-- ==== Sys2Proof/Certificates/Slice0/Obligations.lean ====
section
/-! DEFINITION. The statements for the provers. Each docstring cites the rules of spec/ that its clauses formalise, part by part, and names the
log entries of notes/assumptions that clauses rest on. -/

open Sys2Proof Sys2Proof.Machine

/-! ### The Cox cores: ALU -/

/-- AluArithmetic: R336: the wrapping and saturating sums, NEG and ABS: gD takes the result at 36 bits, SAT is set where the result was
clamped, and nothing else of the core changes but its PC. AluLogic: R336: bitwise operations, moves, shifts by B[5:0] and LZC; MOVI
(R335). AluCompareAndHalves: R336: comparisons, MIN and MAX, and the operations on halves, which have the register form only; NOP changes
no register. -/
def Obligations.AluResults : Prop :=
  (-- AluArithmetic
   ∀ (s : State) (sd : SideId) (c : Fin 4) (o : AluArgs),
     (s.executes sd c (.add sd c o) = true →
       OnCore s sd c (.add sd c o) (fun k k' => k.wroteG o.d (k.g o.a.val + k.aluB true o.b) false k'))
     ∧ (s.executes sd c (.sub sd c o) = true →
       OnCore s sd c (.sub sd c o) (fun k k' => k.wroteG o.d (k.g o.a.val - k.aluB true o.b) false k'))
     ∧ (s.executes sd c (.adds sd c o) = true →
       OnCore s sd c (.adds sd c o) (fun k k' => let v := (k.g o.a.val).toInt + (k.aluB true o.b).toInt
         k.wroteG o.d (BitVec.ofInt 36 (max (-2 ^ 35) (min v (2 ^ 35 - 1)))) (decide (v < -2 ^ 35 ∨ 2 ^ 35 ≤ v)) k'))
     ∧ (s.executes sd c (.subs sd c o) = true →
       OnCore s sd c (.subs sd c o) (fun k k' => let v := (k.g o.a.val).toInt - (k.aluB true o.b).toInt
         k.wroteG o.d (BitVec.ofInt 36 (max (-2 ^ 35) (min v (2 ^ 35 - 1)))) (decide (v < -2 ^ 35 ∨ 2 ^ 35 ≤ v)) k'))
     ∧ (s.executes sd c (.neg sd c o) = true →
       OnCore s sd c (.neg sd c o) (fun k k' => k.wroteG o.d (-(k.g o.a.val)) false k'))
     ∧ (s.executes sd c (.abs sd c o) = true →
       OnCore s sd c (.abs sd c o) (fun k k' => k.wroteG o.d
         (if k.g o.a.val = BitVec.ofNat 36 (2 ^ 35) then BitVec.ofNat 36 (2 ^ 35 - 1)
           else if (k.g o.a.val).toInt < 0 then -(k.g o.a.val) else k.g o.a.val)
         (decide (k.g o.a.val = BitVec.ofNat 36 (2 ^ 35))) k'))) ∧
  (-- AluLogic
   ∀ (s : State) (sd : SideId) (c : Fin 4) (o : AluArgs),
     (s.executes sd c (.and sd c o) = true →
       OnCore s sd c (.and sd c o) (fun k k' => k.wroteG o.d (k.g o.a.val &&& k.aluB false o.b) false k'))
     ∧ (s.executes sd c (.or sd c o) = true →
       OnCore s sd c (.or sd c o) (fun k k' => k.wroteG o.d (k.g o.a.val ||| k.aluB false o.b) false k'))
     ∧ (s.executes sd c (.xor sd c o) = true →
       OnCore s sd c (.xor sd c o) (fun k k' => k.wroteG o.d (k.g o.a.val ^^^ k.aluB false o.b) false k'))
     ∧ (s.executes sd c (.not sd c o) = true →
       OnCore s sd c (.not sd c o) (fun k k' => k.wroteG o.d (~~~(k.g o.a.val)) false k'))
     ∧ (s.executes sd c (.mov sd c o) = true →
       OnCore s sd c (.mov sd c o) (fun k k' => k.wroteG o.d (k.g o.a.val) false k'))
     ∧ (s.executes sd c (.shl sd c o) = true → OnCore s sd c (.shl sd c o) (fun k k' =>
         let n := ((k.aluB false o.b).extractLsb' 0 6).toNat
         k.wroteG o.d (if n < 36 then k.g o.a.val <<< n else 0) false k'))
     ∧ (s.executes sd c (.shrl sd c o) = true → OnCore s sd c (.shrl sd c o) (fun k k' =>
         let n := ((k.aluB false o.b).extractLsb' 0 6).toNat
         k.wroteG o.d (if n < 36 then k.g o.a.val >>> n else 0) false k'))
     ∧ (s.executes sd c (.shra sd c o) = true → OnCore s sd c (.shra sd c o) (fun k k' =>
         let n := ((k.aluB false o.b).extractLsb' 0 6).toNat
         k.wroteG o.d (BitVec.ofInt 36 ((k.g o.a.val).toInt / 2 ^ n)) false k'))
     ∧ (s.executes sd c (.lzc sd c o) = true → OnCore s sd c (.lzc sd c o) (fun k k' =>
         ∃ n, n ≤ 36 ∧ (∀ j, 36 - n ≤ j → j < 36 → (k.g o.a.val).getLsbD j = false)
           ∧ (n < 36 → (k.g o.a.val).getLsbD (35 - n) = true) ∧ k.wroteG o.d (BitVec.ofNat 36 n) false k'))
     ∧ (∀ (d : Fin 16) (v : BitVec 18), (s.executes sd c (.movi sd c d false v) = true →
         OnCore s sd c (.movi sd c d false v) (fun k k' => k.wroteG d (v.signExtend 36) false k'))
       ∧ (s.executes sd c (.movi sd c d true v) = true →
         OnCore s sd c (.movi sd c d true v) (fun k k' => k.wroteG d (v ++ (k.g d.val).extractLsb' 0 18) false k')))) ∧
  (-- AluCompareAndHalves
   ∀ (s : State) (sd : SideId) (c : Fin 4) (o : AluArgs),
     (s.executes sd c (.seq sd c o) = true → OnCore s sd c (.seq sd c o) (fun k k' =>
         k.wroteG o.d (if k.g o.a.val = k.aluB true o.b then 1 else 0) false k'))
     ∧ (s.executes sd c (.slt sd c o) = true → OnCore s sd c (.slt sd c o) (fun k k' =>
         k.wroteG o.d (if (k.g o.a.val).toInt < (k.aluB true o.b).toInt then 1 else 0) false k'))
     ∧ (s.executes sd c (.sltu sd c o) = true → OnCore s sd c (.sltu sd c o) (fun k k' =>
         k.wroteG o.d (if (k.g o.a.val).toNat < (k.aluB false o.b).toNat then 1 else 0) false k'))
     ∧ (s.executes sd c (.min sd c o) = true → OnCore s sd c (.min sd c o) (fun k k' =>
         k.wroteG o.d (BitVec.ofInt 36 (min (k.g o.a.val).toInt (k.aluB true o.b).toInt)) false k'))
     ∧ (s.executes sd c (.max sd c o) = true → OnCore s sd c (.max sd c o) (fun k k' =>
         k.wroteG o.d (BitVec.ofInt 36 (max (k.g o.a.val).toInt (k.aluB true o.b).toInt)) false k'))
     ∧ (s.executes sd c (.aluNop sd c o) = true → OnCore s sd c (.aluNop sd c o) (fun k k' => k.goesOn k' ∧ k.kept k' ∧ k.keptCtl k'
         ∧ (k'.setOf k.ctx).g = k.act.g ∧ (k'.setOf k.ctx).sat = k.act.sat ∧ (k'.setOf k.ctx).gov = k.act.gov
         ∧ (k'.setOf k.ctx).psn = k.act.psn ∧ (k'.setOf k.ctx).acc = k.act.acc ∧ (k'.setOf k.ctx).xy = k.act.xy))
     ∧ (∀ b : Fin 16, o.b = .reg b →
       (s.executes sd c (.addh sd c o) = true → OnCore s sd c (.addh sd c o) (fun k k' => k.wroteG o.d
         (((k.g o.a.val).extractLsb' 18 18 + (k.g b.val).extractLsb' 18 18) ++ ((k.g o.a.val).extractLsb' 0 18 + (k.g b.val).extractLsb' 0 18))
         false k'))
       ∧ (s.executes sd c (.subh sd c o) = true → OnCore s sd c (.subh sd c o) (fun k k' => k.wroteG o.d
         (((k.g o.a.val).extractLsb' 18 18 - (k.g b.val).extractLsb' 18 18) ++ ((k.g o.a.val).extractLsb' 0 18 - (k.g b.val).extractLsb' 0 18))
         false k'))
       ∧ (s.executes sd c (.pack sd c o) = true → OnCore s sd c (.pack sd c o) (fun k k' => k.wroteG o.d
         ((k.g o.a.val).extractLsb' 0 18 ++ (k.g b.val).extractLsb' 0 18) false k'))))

==

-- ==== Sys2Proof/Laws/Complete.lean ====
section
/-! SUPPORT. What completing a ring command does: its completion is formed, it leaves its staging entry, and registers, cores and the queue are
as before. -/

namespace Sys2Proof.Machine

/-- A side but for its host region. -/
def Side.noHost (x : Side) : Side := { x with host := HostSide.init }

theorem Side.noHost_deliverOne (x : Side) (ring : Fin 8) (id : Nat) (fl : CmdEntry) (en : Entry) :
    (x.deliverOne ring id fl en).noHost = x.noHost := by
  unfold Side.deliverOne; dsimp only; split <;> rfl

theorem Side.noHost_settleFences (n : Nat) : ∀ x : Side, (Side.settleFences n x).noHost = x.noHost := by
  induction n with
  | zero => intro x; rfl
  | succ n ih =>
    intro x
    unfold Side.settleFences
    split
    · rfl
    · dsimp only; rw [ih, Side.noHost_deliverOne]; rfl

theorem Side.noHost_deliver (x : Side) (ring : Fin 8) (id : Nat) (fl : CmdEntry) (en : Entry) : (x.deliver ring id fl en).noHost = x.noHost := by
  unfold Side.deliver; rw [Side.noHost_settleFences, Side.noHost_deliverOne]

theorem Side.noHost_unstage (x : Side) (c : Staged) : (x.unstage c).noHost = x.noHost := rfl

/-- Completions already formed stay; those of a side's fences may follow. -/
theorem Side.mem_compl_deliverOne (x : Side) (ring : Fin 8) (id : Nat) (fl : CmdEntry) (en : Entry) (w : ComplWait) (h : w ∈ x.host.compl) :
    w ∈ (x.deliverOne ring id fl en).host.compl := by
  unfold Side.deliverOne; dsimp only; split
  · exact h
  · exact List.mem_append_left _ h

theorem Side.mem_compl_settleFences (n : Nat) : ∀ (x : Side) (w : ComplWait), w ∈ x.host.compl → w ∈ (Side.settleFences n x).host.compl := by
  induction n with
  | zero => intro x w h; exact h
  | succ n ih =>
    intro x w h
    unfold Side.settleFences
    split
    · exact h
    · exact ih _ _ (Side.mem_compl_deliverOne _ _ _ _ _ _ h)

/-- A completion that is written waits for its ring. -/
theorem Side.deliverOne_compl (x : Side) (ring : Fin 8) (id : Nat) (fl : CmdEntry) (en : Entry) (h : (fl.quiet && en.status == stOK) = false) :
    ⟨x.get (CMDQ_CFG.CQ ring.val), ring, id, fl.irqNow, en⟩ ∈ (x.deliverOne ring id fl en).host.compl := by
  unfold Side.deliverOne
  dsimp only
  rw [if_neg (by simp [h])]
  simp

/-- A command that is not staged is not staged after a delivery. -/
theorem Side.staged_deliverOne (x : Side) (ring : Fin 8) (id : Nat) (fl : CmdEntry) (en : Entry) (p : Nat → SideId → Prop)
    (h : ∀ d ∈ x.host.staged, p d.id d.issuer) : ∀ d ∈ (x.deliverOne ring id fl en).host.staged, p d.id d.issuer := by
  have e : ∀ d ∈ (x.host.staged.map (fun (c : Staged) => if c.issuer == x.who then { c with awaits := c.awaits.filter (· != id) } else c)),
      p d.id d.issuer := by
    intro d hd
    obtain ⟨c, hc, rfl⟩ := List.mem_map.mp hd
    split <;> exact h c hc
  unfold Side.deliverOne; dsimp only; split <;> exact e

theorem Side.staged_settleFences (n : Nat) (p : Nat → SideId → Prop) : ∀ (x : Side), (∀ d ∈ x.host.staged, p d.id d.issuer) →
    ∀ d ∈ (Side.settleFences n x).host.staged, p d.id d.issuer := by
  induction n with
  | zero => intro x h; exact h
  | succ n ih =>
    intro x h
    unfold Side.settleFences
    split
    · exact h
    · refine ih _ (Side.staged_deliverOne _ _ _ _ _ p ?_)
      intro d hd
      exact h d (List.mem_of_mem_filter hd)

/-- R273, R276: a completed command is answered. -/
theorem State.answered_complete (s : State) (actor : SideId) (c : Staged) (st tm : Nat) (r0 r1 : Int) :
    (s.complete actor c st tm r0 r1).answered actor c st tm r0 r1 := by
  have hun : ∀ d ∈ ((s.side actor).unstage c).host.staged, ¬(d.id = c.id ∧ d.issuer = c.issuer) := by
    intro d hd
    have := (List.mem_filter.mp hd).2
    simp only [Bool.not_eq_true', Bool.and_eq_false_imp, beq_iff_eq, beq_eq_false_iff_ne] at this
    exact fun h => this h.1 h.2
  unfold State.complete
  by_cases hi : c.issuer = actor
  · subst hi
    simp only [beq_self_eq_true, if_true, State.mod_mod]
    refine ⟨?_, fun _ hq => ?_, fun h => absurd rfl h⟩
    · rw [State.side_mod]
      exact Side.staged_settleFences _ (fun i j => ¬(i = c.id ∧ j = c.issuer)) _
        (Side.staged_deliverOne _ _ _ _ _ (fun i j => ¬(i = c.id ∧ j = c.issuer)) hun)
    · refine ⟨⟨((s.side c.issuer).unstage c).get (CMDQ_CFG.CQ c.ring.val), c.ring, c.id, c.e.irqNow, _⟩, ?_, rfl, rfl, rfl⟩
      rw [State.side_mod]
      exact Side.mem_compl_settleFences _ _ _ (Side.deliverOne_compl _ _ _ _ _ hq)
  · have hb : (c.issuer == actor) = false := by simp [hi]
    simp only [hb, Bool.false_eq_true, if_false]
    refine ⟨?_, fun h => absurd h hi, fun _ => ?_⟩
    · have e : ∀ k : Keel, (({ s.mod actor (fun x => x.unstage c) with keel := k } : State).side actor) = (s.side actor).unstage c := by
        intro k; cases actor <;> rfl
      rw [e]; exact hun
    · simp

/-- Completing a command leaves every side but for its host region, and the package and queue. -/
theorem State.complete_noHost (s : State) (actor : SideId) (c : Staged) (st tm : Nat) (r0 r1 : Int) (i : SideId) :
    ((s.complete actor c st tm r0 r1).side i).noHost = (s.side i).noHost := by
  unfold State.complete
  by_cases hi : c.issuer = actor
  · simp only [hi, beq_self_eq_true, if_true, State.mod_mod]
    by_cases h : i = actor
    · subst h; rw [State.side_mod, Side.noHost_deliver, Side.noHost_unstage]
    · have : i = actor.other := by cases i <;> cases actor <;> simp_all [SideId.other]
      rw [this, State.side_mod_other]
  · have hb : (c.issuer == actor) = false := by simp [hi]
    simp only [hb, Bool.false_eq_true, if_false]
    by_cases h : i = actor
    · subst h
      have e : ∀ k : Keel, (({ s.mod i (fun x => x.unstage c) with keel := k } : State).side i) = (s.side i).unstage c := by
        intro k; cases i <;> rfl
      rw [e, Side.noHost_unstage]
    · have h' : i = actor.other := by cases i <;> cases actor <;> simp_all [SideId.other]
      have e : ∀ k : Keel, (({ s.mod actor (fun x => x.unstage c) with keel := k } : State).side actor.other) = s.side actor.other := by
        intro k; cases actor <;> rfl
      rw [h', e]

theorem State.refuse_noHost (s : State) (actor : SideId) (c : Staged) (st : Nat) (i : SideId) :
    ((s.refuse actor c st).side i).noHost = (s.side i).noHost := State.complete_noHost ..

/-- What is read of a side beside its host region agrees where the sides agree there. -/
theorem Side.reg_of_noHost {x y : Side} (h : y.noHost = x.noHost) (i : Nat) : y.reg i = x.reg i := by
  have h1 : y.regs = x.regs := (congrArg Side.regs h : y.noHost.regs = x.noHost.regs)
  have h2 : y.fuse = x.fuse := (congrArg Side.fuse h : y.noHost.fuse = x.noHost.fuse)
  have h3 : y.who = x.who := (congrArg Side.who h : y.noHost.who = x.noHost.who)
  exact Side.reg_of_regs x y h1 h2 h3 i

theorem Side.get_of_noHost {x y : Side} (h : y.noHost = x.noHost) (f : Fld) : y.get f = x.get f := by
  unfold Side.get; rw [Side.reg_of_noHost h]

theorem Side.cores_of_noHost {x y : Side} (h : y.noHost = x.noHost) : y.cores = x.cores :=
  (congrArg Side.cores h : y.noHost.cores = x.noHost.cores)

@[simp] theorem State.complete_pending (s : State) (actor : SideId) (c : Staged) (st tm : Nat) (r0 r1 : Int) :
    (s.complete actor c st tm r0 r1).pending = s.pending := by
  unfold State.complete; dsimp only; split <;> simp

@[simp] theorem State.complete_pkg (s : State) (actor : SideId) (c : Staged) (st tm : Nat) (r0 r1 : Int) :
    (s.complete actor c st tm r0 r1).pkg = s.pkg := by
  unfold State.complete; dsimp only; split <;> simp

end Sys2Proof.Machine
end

◆ Work required
When a line in the material includes the word "BitVec", copy it out.

◆ Solved problem
         k.wroteG o.d (BitVec.ofInt 36 (max (-2 ^ 35) (min v (2 ^ 35 - 1)))) (decide (v < -2 ^ 35 ∨ 2 ^ 35 ≤ v)) k'))
         k.wroteG o.d (BitVec.ofInt 36 (max (-2 ^ 35) (min v (2 ^ 35 - 1)))) (decide (v < -2 ^ 35 ∨ 2 ^ 35 ≤ v)) k'))
         (if k.g o.a.val = BitVec.ofNat 36 (2 ^ 35) then BitVec.ofNat 36 (2 ^ 35 - 1)
         (decide (k.g o.a.val = BitVec.ofNat 36 (2 ^ 35))) k'))) ∧
         k.wroteG o.d (BitVec.ofInt 36 ((k.g o.a.val).toInt / 2 ^ n)) false k'))
           ∧ (n < 36 → (k.g o.a.val).getLsbD (35 - n) = true) ∧ k.wroteG o.d (BitVec.ofNat 36 n) false k'))
     ∧ (∀ (d : Fin 16) (v : BitVec 18), (s.executes sd c (.movi sd c d false v) = true →
         k.wroteG o.d (BitVec.ofInt 36 (min (k.g o.a.val).toInt (k.aluB true o.b).toInt)) false k'))
         k.wroteG o.d (BitVec.ofInt 36 (max (k.g o.a.val).toInt (k.aluB true o.b).toInt)) false k'))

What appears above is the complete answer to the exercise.